[Data extracts — start]

-- ==== Sys2Proof/Laws/Ports.lean ====
section
/-! SUPPORT. What a port call does whatever the oracle answers (spec/20_memory.md R203, R204): the control
agent's view gains exactly its event; and what every operation keeps: the HDT, the trace and the
replies so far as a prefix, and a pending refusal; and what the getter agent can do under the flag. -/

namespace Sys2Proof.Machine

/-! ### One call, whatever the answer -/

/-- The event of a call with this answer. -/
def eventOf : PortOp → Byte → Event
  | .rd r, b => .rd r b
  | .wr r v, _ => .wr r v
  | .wrM r m v, _ => .wrM r m v
  | .dlyMs n, _ => .dlyMs n
  | .dlyUs n, _ => .dlyUs n

/-- The scripted answers a call leaves. -/
def answersLeft : PortOp → List Byte → List Byte
  | .rd _, as => as.tail
  | .wr _ _, as => as
  | .wrM _ _ _, as => as
  | .dlyMs _, as => as
  | .dlyUs _, as => as

/-- A control port call adds its event to the view, and a read takes a scripted answer if one is left. -/
theorem call_ran (op : PortOp) (s : State) :
    ctlView (call op s).2
      = (ctlView s).ran [eventOf op (call op s).1] (answersLeft op s.ctlAnswers) := by
  have hv := ctlView_interleave s
  cases op with
  | rd r =>
    have ha : (interleave s).ctlAnswers = s.ctlAnswers := interleave_ctlAnswers s
    cases h : (interleave s).ctlAnswers with
    | nil =>
      rw [h] at ha
      simp only [call, perform, oracle, h, ctlView_record_control, eventOf, answersLeft, ← ha, hv]
      have h2 : (ctlView s).answers = [] := ha.symm
      simp [CtlView.addEvent, CtlView.ran, h2]
    | cons b bs =>
      rw [h] at ha
      simp only [call, perform, oracle, h, ctlView_record_control, eventOf, answersLeft, ← ha, ← hv]
      simp [ctlView, CtlView.addEvent, CtlView.ran, eventsOf, repliesOf]
  | wr r v => exact wr_ran r v s
  | wrM r m v => exact wrM_ran r m v s
  | dlyMs n => exact delayMs_ran n s
  | dlyUs n => exact delayUs_ran n s

/-- A read, whatever its answer. -/
theorem rd_any (r : Reg) (s : State) :
    ctlView (rd r s).2 = (ctlView s).ran [.rd r (rd r s).1] s.ctlAnswers.tail :=
  call_ran (.rd r) s

/-- A 24-bit read, whatever its answers. -/
theorem rd24_any (r : Reg3) (s : State) :
    ∃ b : Read3, (rd24 r s).1 = b.value
      ∧ ctlView (rd24 r s).2 = (ctlView s).ran (rd24Events r b) s.ctlAnswers.tail.tail.tail := by
  have a := rd_any r.h s
  have b := rd_any r.m (rd r.h s).2
  have c := rd_any r.l (rd r.m (rd r.h s).2).2
  refine ⟨⟨(rd r.h s).1, (rd r.m (rd r.h s).2).1, (rd r.l (rd r.m (rd r.h s).2).2).1⟩, rfl, ?_⟩
  show ctlView (rd r.l (rd r.m (rd r.h s).2).2).2 = _
  rw [c, answers_of_ran b, answers_of_ran a, b, a]
  simp [rd24Events]

/-- A poll of at most `n` reads, whatever their answers: at most `n` reads and `n - 1` delays, no write. -/
theorem pollBit_any (l : BitLoc) (ms n : Nat) (s : State) :
    ∃ es as, ctlView (pollBit l ms n s).2 = (ctlView s).ran es as
      ∧ es.countP isRead ≤ n ∧ es.countP (isDelayMs ms) ≤ n - 1 ∧ es.countP isWrite = 0
      ∧ ∀ e ∈ es, isRead e = true ∨ e = .dlyMs ms := by
  induction n generalizing s with
  | zero => exact ⟨[], s.ctlAnswers, by simp [pollBit, CtlView.ran, ctlView], by simp⟩
  | succ n ih =>
    have h1 : ctlView (rdBit l s).2
        = (ctlView s).ran [.rd l.reg (rd l.reg s).1] s.ctlAnswers.tail := rd_any l.reg s
    simp only [pollBit]
    cases (rdBit l s).1 with
    | true =>
      exact ⟨_, _, h1, by simp [isRead], by simp [isDelayMs], by simp [isWrite], by simp [isRead]⟩
    | false =>
      cases n with
      | zero =>
        exact ⟨_, _, h1, by simp [isRead], by simp [isDelayMs], by simp [isWrite], by simp [isRead]⟩
      | succ n =>
        have h2 := delayMs_ran ms (rdBit l s).2
        obtain ⟨es, as, h3, h4, h5, h6, h7⟩ := ih (delayMs ms (rdBit l s).2)
        refine ⟨[.rd l.reg (rd l.reg s).1, .dlyMs ms] ++ es, as, ?_, ?_, ?_, ?_, ?_⟩
        · simp only [Bool.false_eq_true, if_false, Nat.add_one_ne_zero]
          rw [h3, h2, h1]; simp
        · simp [List.countP_cons, isRead]; omega
        · simp [isDelayMs]; omega
        · simp [isWrite, h6]
        · intro e he
          rcases List.mem_append.1 he with he | he
          · simp at he; rcases he with rfl | rfl <;> simp [isRead]
          · exact h7 e he

/-! ### What every operation keeps -/

/-- The HDT stays, the trace and the replies only grow, and a pending refusal stays. -/
structure Grows (s t : State) : Prop where
  hdt : t.hdt = s.hdt
  trace : s.trace <+: t.trace
  replies : s.replies <+: t.replies
  refused : s.getterRefused = true → t.getterRefused = true

theorem Grows.refl (s : State) : Grows s s := ⟨rfl, List.prefix_rfl, List.prefix_rfl, id⟩

theorem Grows.trans {s t u : State} (h : Grows s t) (h' : Grows t u) : Grows s u :=
  ⟨h'.hdt.trans h.hdt, h.trace.trans h'.trace, h.replies.trans h'.replies,
    fun hr => h'.refused (h.refused hr)⟩

theorem grows_reply (a : Agent) (r : Reply) (s : State) : Grows s (reply a r s) :=
  ⟨rfl, List.prefix_rfl, List.prefix_append _ _, id⟩

theorem grows_getter (g : Option GetterRun) (s : State) : Grows s { s with getter := g } :=
  ⟨rfl, List.prefix_rfl, List.prefix_rfl, id⟩

theorem grows_inbox (bs : List Byte) (s : State) : Grows s { s with inbox := bs } :=
  ⟨rfl, List.prefix_rfl, List.prefix_rfl, id⟩

theorem grows_sched (ns : List Nat) (s : State) : Grows s { s with sched := ns } :=
  ⟨rfl, List.prefix_rfl, List.prefix_rfl, id⟩

theorem grows_refuseGetter (s : State) : Grows s (refuseGetter s) :=
  ⟨rfl, List.prefix_rfl, List.prefix_rfl, fun _ => rfl⟩

theorem grows_perform (a : Agent) (op : PortOp) (s : State) : Grows s (perform a op s).2 := by
  cases op with
  | rd r =>
    cases a
    · cases h : s.ctlAnswers <;> simp only [perform, oracle, h] <;>
        exact ⟨rfl, List.prefix_append _ _, List.prefix_rfl, id⟩
    · cases h : s.getAnswers <;> simp only [perform, oracle, h] <;>
        exact ⟨rfl, List.prefix_append _ _, List.prefix_rfl, id⟩
  | _ => exact ⟨rfl, List.prefix_append _ _, List.prefix_rfl, id⟩

theorem grows_storeLevel (raw prev : Nat) (s : State) : Grows s (storeLevel raw prev s) :=
  ⟨rfl, List.prefix_rfl, List.prefix_append _ _, id⟩

theorem grows_runProg (prev : Option Nat) (p : GetterProg) (s : State) :
    Grows s (runProg prev p s) := by
  induction p generalizing s with
  | ret v => exact grows_reply _ _ _
  | level raw => exact grows_storeLevel _ _ _
  | call op k ih => exact (grows_perform _ _ _).trans (ih _ _)

theorem grows_advanceGetter (g : GetterRun) (s : State) : Grows s (advanceGetter g s) := by
  unfold advanceGetter
  split
  · exact (grows_perform .getter _ s).trans (grows_getter _ _)
  · exact grows_getter _ _
  · exact (grows_getter none s).trans (grows_storeLevel _ _ _)
  · exact (grows_getter none s).trans (grows_reply _ _ _)

theorem grows_getterMove (s : State) : Grows s (getterMove s) := by
  unfold getterMove
  split
  · exact grows_advanceGetter _ _
  · split
    · split
      · unfold startGetter
        split
        · exact ⟨rfl, List.prefix_rfl, List.prefix_append _ _, id⟩
        · exact ⟨rfl, List.prefix_rfl, List.prefix_rfl, id⟩
      · exact grows_refuseGetter _
    · exact .refl _

theorem grows_getterMoves (n : Nat) (s : State) : Grows s (getterMoves n s) := by
  induction n generalizing s with
  | zero => exact .refl _
  | succ n ih => exact (grows_getterMove s).trans (ih _)

theorem grows_interleave (s : State) : Grows s (interleave s) := by
  unfold interleave
  split
  · exact .refl _
  · exact (grows_sched _ s).trans (grows_getterMoves _ _)

theorem grows_call (op : PortOp) (s : State) : Grows s (call op s).2 :=
  (grows_interleave s).trans (grows_perform _ _ _)

theorem grows_doAction (as : Action) (s : State) : Grows s (doAction as s) := by
  induction as generalizing s with
  | nil => exact .refl _
  | cons w ws ih => exact (grows_call _ _).trans (ih _)

theorem grows_pollBit (l : BitLoc) (ms n : Nat) (s : State) : Grows s (pollBit l ms n s).2 := by
  induction n generalizing s with
  | zero => exact .refl _
  | succ n ih =>
    have h1 : Grows s (rdBit l s).2 := grows_call _ _
    simp only [pollBit]
    cases (rdBit l s).1 with
    | true => exact h1
    | false =>
      cases n with
      | zero => exact h1
      | succ n => exact (h1.trans (grows_call _ _)).trans (ih _)

theorem grows_finishGetter (s : State) : Grows s (finishGetter s) := by
  unfold finishGetter
  split
  · exact .refl _
  · exact (grows_getter none s).trans (grows_runProg _ _ _)

theorem grows_getterOp (c : GetterCmd) (s : State) : Grows s (getterOp c s) := by
  unfold getterOp
  split
  · exact (grows_finishGetter s).trans (grows_reply _ _ _)
  · exact (grows_finishGetter s).trans (grows_runProg _ _ _)

/-! ### Under the in-progress flag (R224, R901) -/

/-- Under the flag, with no getter operation in progress, the getter agent's moves only answer sentinels. -/
theorem getterMoves_underFlag (n : Nat) (s : State) (hi : s.ctx.initialized = true)
    (hc : s.ctx.ccip = true) (hg : s.getter = none) :
    ∃ (bs : List Byte) (cs : List GetterCmd), getterMoves n s =
      { s with
        inbox := bs
        replies := s.replies ++ cs.map fun c => ⟨.getter, .value (sentinel c)⟩ } := by
  induction n generalizing s with
  | zero => exact ⟨s.inbox, [], by simp [getterMoves]⟩
  | succ n ih =>
    cases h : nextGetter s with
    | none =>
      obtain ⟨bs, cs, h'⟩ := ih s hi hc hg
      exact ⟨bs, cs, by rw [getterMoves]; simpa only [getterMove, hg, h] using h'⟩
    | some p =>
      obtain ⟨bs, cs, h'⟩ := ih (reply .getter (.value (sentinel p.1)) { s with inbox := p.2 }) hi hc hg
      refine ⟨bs, p.1 :: cs, ?_⟩
      have hm : getterMove s = reply .getter (.value (sentinel p.1)) { s with inbox := p.2 } := by
        simp only [getterMove, hg, h, hi, if_true, startGetter, hc]
      rw [getterMoves, hm, h']
      simp [reply]

/-- So does an interleaving point of the control agent. -/
theorem interleave_underFlag (s : State) (hi : s.ctx.initialized = true) (hc : s.ctx.ccip = true)
    (hg : s.getter = none) :
    ∃ (ns : List Nat) (bs : List Byte) (cs : List GetterCmd), interleave s =
      { s with
        sched := ns
        inbox := bs
        replies := s.replies ++ cs.map fun c => ⟨.getter, .value (sentinel c)⟩ } := by
  unfold interleave
  split
  · exact ⟨s.sched, s.inbox, [], by simp⟩
  · rename_i n ns _
    obtain ⟨bs, cs, h⟩ := getterMoves_underFlag n { s with sched := ns } hi hc hg
    exact ⟨ns, bs, cs, h⟩

end Sys2Proof.Machine
end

[Data extracts — finish]

# [Exercise instructions]
Could you quote, exactly as they appear, the line containing "refine ⟨bs, p.1 :: cs, ?_⟩" and every line after it to the end of the records above?

# [Written reply]
      refine ⟨bs, p.1 :: cs, ?_⟩
      have hm : getterMove s = reply .getter (.value (sentinel p.1)) { s with inbox := p.2 } := by
        simp only [getterMove, hg, h, hi, if_true, startGetter, hc]
      rw [getterMoves, hm, h']
      simp [reply]

/-- So does an interleaving point of the control agent. -/
theorem interleave_underFlag (s : State) (hi : s.ctx.initialized = true) (hc : s.ctx.ccip = true)
    (hg : s.getter = none) :
    ∃ (ns : List Nat) (bs : List Byte) (cs : List GetterCmd), interleave s =
      { s with
        sched := ns
        inbox := bs
        replies := s.replies ++ cs.map fun c => ⟨.getter, .value (sentinel c)⟩ } := by
  unfold interleave
  split
  · exact ⟨s.sched, s.inbox, [], by simp⟩
  · rename_i n ns _
    obtain ⟨bs, cs, h⟩ := getterMoves_underFlag n { s with sched := ns } hi hc hg
    exact ⟨ns, bs, cs, h⟩

end Sys2Proof.Machine
end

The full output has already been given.